Solving the small batch problem
Earlier this year, ATI conducted a very interesting presentation about today’s gaming and where it could take us with DirectX 10. They discussed the issues of DirectX 9 and the bottlenecks therein and explained how changes implemented in DirectX 10 would help to reduce these issues. This is a great time to elaborate on some of ATI’s points made in the presentation, as some of these points have been discussed earlier in this article and can help explain the future direction of gaming in DX10.
The first topic that is mentioned in the presentation is what DirectX 9 has to offer. Detailed characters, complex materials, and lighting effects such as HDR lighting are some of the things that they make mention of. DirectX 9 currently makes great use of these and this is why games today look as good as they do. They go on by saying that game developers are doing a great job of bringing a false reality closer to life than ever before. But then the presentation gets to the issue at hand, DirectX 9’s overhead.
As it stands now, game developers are getting close to utilizing DX9 to its fullest potential. But eventually software developers are going to get to a point where they can do no more with DirectX 9’s feature set because of bottlenecks and constraints they are encountering in the API. The issue at hand is in the DX9 pipeline and how it functions.
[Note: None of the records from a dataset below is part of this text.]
-- ==== Sys2Proof/Syntax.lean ====
section
/-! DEFINITION. The commands: one constructor for each row of spec/opcode_table.json, with the row's operands.
A host request carries its frame's tag and body bytes: its CRC matches and its kind byte is the row's code in the request
catalogue (10_the_host_link.md). Other operands are plain numbers: a luminaire, slot, branch or entry number. -/

namespace Sys2Proof

inductive Instr where
  /-- STATUS (R198). Host request returning scheduler, time, mode, EMG, slot, queue, store and branch status, then clearing notices-lost. -/
  | status (tag : Byte) (body : List Byte)
  /-- IDENT (R199). Host request returning vendor string, part string and silicon revision 3. -/
  | ident (tag : Byte) (body : List Byte)
  /-- SET_PARAM (R200). Host request that sets one parameter, writes it to the store and applies its consequences. -/
  | setParam (tag : Byte) (body : List Byte)
  /-- GET_PARAM (R201). Host request returning the value held by one parameter. -/
  | getParam (tag : Byte) (body : List Byte)
  /-- ENROL (R5). Host request creating a luminaire record at an unused number and adding it to its groups and, if in service, to the schedule list. -/
  | enrol (tag : Byte) (body : List Byte)
  /-- WITHDRAW (R7). Host request emptying a luminaire position, removing it from its groups and list and lowering dark counts if it was dark. -/
  | withdraw (tag : Byte) (body : List Byte)
  /-- AMEND (R10). Host request changing a luminaire's class, group list and/or branch and node, all checked before any part is applied. -/
  | amend (tag : Byte) (body : List Byte)
  /-- SET_DUE (R12). Host request replacing a luminaire's due time and re-deciding IDLE or DUE. -/
  | setDue (tag : Byte) (body : List Byte)
  /-- SET_OUT_OF_SERVICE (R13). Host request taking a luminaire out of service at once, or at release with a SERVICE recall if it holds a slot. -/
  | setOutOfService (tag : Byte) (body : List Byte)
  /-- RETURN_TO_SERVICE (R15). Host request returning an OUT-OF-SERVICE luminaire to IDLE or DUE. -/
  | returnToService (tag : Byte) (body : List Byte)
  /-- CLEAR_FAULTS (R22). Host request clearing NO-ANSWER, CHARGER and MAINS-LOST latches whose conditions the record shows absent. -/
  | clearFaults (tag : Byte) (body : List Byte)
  /-- READ_LUMINAIRE (R26). Host request returning a luminaire record, or the next used one. -/
  | readLuminaire (tag : Byte) (body : List Byte)
  /-- SET_CLASS (R17). Host request replacing a test class record whole. -/
  | setClass (tag : Byte) (body : List Byte)
  /-- READ_CLASS (R16). Host request returning a test class record. -/
  | readClass (tag : Byte) (body : List Byte)
  /-- DEFINE_GROUP (R30). Host request defining a group or replacing its cap. -/
  | defineGroup (tag : Byte) (body : List Byte)
  /-- DROP_GROUP (R32). Host request making an empty defined group undefined. -/
  | dropGroup (tag : Byte) (body : List Byte)
  /-- READ_GROUP (R33). Host request returning a group's cap, dark count and member list, or the next defined group. -/
  | readGroup (tag : Byte) (body : List Byte)
  /-- SET_TIME (R45). Host request setting campus time and time quality SET, resolving pending recharges and taking passed-over instants. -/
  | setTime (tag : Byte) (body : List Byte)
  /-- SET_WINDOW (R50). Host request making a window entry used with the given fields and re-evaluating the window state. -/
  | setWindow (tag : Byte) (body : List Byte)
  /-- CLEAR_WINDOW (R50). Host request making a window entry unused and re-evaluating the window state. -/
  | clearWindow (tag : Byte) (body : List Byte)
  /-- READ_WINDOW (R50). Host request returning a window entry. -/
  | readWindow (tag : Byte) (body : List Byte)
  /-- SET_BLACKOUT (R51). Host request setting a blackout entry and re-evaluating the window state. -/
  | setBlackout (tag : Byte) (body : List Byte)
  /-- CLEAR_BLACKOUT (R51). Host request making a blackout entry unused and re-evaluating the window state. -/
  | clearBlackout (tag : Byte) (body : List Byte)
  /-- READ_BLACKOUT (R51). Host request returning a blackout entry. -/
  | readBlackout (tag : Byte) (body : List Byte)
  /-- SET_MODE (R56). Host request putting a mode into effect at once, or staging it while ACTIVE in an open window. -/
  | setMode (tag : Byte) (body : List Byte)
  /-- READ_CALENDAR (R58). Host request returning campus time, quality, window quantities and modes. -/
  | readCalendar (tag : Byte) (body : List Byte)
  /-- READ_SLOT (R87). Host request returning a slot's status and test context, by slot or by luminaire. -/
  | readSlot (tag : Byte) (body : List Byte)
  /-- STOP_TEST (R118). Host request recalling a luminaire's test with reason HOST-STOP. -/
  | stopTest (tag : Byte) (body : List Byte)
  /-- CAMPAIGN_LOAD (R123). Host request loading or appending a chunk of campaign entries and putting the channel in LOADED. -/
  | campaignLoad (tag : Byte) (body : List Byte)
  /-- CAMPAIGN_START (R124). Host request starting a campaign at entry 0, or queuing a restart while it runs. -/
  | campaignStart (tag : Byte) (body : List Byte)
  /-- CAMPAIGN_PAUSE (R138). Host request pausing a RUNNING or HELD campaign. -/
  | campaignPause (tag : Byte) (body : List Byte)
  /-- CAMPAIGN_RESUME (R139). Host request resuming a PAUSED or HALTED campaign, optionally at an index or skipping the halted entry. -/
  | campaignResume (tag : Byte) (body : List Byte)
  /-- CAMPAIGN_STOP (R141). Host request returning a campaign to LOADED, raising its run number and optionally recalling its tests. -/
  | campaignStop (tag : Byte) (body : List Byte)
  /-- SET_STOP_POSITION (R135). Host request setting or clearing a campaign's stop position. -/
  | setStopPosition (tag : Byte) (body : List Byte)
  /-- CAMPAIGN_STATUS (R143). Host request returning a campaign channel's context and current candidate. -/
  | campaignStatus (tag : Byte) (body : List Byte)
  /-- SCHED_START (R146). Host request putting the scheduler in ACTIVE, or setting resume-to ACTIVE during an emergency. -/
  | schedStart (tag : Byte) (body : List Byte)
  /-- SCHED_SUSPEND (R147). Host request putting the scheduler in SUSPENDED, or setting resume-to SUSPENDED during an emergency. -/
  | schedSuspend (tag : Byte) (body : List Byte)
  /-- BRANCH_ENABLE (R172). Host request putting an OFF or FAULTED branch in READY with chatter count 0. -/
  | branchEnable (tag : Byte) (body : List Byte)
  /-- BRANCH_DISABLE (R171). Host request putting a branch in OFF, flushing its queue and releasing its slots. -/
  | branchDisable (tag : Byte) (body : List Byte)
  /-- BRANCH_DIRECT_ENTER (R173). Host request putting a READY branch without occupied slots in DIRECT. -/
  | branchDirectEnter (tag : Byte) (body : List Byte)
  /-- BRANCH_DIRECT_LEAVE (R176). Host request returning a DIRECT branch to READY. -/
  | branchDirectLeave (tag : Byte) (body : List Byte)
  /-- NODE_EXCHANGE (R174). Host request queuing a host-given node frame on a DIRECT branch and entering service until it ends. -/
  | nodeExchange (tag : Byte) (body : List Byte)
  /-- BRANCH_STATUS (R177). Host request returning a branch's state, queue, in-flight exchange, slots and chatter figures. -/
  | branchStatus (tag : Byte) (body : List Byte)
  /-- TAKE_RESULTS (R182). Host request removing and returning up to four result records from the queue head. -/
  | takeResults (tag : Byte) (body : List Byte)
  /-- TAKE_NOTICES (R189). Host request removing and returning up to eight notices from the outbox head. -/
  | takeNotices (tag : Byte) (body : List Byte)
  /-- SET_NOTICE_MASK (R187). Host request replacing the notice mask. -/
  | setNoticeMask (tag : Byte) (body : List Byte)
  /-- READ_NOTICE_MASK (R187). Host request returning the notice mask. -/
  | readNoticeMask (tag : Byte) (body : List Byte)
  /-- RESTART (R211). Host request answered DONE, then reloading the store image and rebuilding the part while keeping campus time. -/
  | restart (tag : Byte) (body : List Byte)
  /-- UNKNOWN_KIND (R194). A complete request frame whose kind byte is not in the catalogue is refused with UNKNOWN-KIND. The frame's CRC matches. -/
  | unknownKind (kind tag : Byte) (body : List Byte)
  /-- FRAME_DISCARDED (R192). A frame with a length byte above 248 or a mismatched CRC is discarded without reply. `bytes` are the bytes taken after the A5h. -/
  | frameDiscarded (bytes : List Byte)
  /-- FRAME_GAP_TIMEOUT (R192). 20 ms without a byte inside a host frame discards it and returns the receiver to HUNT. -/
  | frameGapTimeout
  /-- FRAME_HELD (R194). A request frame completing while a reply is being sent is held until the reply ends. The frame is given by its kind, tag and body bytes; its CRC matches. -/
  | frameHeld (kind tag : Byte) (body : List Byte)
  /-- REPLY_SENT (R196). The last byte of a reply frame leaves LINK-TX, freeing the transmitter for the next reply or held frame. -/
  | replySent
  /-- EMG_ASSERTION (R149). EMG line asserted: scheduler enters EMERGENCY and every occupied slot is recalled with reason EMERGENCY. -/
  | emgAssertion
  /-- EMG_RELEASE (R152). EMG line released in EMERGENCY: scheduler enters RECOVERY and starts the recovery hold-off timer. -/
  | emgRelease
  /-- RESET_ASSERTION (R208). RESET line asserted: every request, exchange and timer in progress is abandoned and the part waits. `cut` of the last event's store writes, counted from its end, were interrupted before they landed (R206). -/
  | resetAssertion (cut : Nat)
  /-- START_UP (R208). Power-on or RESET release: image loaded and checked, volatile state set, open markers recalled and tables rebuilt. -/
  | startUp
  /-- POWER_LOSS (R206). Supply lost: volatile state is lost and an interrupted store write leaves its item whole, old or new. `cut` of the last event's store writes, counted from its end, were interrupted before they landed (R206). -/
  | powerLoss (cut : Nat)
  /-- STALENESS_EXPIRY (R47). The 8-day staleness timer expires: time quality goes STALE and TIME-STALE is raised. -/
  | stalenessExpiry
  /-- RECOVERY_HOLD_OFF_EXPIRY (R153). Recovery hold-off timer expires: scheduler leaves RECOVERY for resume-to and EMERGENCY-CLEARED is raised. -/
  | recoveryHoldOffExpiry
  /-- BAND_LIFETIME_EXPIRY (R24). 24 hours without a band reading: the luminaire's band becomes UNKNOWN. -/
  | bandLifetimeExpiry (luminaire : Nat)
  /-- SUPERVISION_TIMER_EXPIRY (R93). A RUNNING slot's supervision timer expires: a READ is queued if possible and the timer restarts. -/
  | supervisionTimerExpiry (slot : Nat)
  /-- END_TIMER_EXPIRY (R100). A RUNNING slot's end timer expires: slot goes CLOSING and queues its first STOP. -/
  | endTimerExpiry (slot : Nat)
  /-- ANSWER_TIMEOUT (R164). No answer byte within the answer timeout: the exchange is resent, or ends unanswered after three sends. -/
  | answerTimeout (branch : Nat)
  /-- NODE_FRAME_BYTE_GAP (R163). An answer's bytes stop for 10 ms before it is complete: it is abandoned as a bad frame. -/
  | nodeFrameByteGap (branch : Nat)
  /-- CHATTER_EVENT (R166). Unsolicited bytes ended by 10 ms quiet raise the branch's chatter count. -/
  | chatterEvent (branch : Nat)
  /-- DUE_TIME_ARRIVAL (R61). Campus time reaches an IDLE luminaire's due time: it becomes DUE and a placement pass is made. -/
  | dueTimeArrival (luminaire : Nat)
  /-- OVERDUE_THRESHOLD_ARRIVAL (R63). An armed overdue threshold arrives: OVERDUE is raised and overdue reported set, or held back. -/
  | overdueThresholdArrival (luminaire : Nat)
  /-- HOLD_OFF_END (R64). A hold-off until arrives: the field becomes absent and a placement pass is made. -/
  | holdOffEnd (luminaire : Nat)
  /-- RECHARGE_UNTIL_ARRIVAL (R114). A recharge until arrives: the luminaire leaves RECHARGING for IDLE or DUE and dark counts may fall. -/
  | rechargeUntilArrival (luminaire : Nat)
  /-- WINDOW_BOUNDARY_ARRIVAL (R54). A window entry's start or end arrives and the window state is evaluated afresh. -/
  | windowBoundaryArrival (entry : Nat)
  /-- BLACKOUT_BOUNDARY_ARRIVAL (R54). A blackout's start or end arrives and the window state is evaluated afresh. -/
  | blackoutBoundaryArrival (entry : Nat)
  /-- EXCHANGE_SEND (R162). A READY or DIRECT branch with nothing in flight sends the oldest STOP-class, else oldest ordinary, exchange. -/
  | exchangeSend (branch : Nat)
  /-- NODE_ANSWER_FRAME (R163). A complete node answer frame arrives and is taken as a matching answer or a bad frame. `bytes` is the whole frame as received. -/
  | nodeAnswerFrame (branch : Nat) (bytes : List Byte)
  /-- START_OF_FRAME (R192). In HUNT a byte of value A5h starts a frame and puts the host receiver in FRAME, where the 20 ms gap watch begins. -/
  | startOfFrame (byte : Byte)
  /-- ANSWER_FIRST_BYTE (R163). The first byte of a node answer arrives inside the answer timeout; from then on the controller receives the frame to completion and the timeout no longer applies. -/
  | answerFirstByte (branch : Nat)
deriving DecidableEq, Repr

end Sys2Proof
end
In the DirectX 9 pipeline, the app feeds the API objects. In this case, an object can be anything in the scene, an example would be a character model. (In fact, complex characters may be composed of many objects.)
In the current DX9 pipeline, the object passes from the application to the API; the API in turn will feed these objects to the driver, and then ultimately to the graphics hardware. The issue is that each time the object is passed from the API to the driver, it introduces a bit of overhead. With one scene requiring dozens of objects for the driver to handle, this can drastically affect execution time to process them. Longer execution time directly relates to lower performance, also known as the small batch problem.
While DirectX 10 can’t remove this overhead entirely, it is significantly reduced in DX10 thanks to new state objects. ATI’s slides indicate significantly less execution time will be devoted towards the API+Driver in DX10 (40% in DX9 vs 20% in DX10), which will allow developers to put more objects, materials, and other eye candy effects in their DX10 games.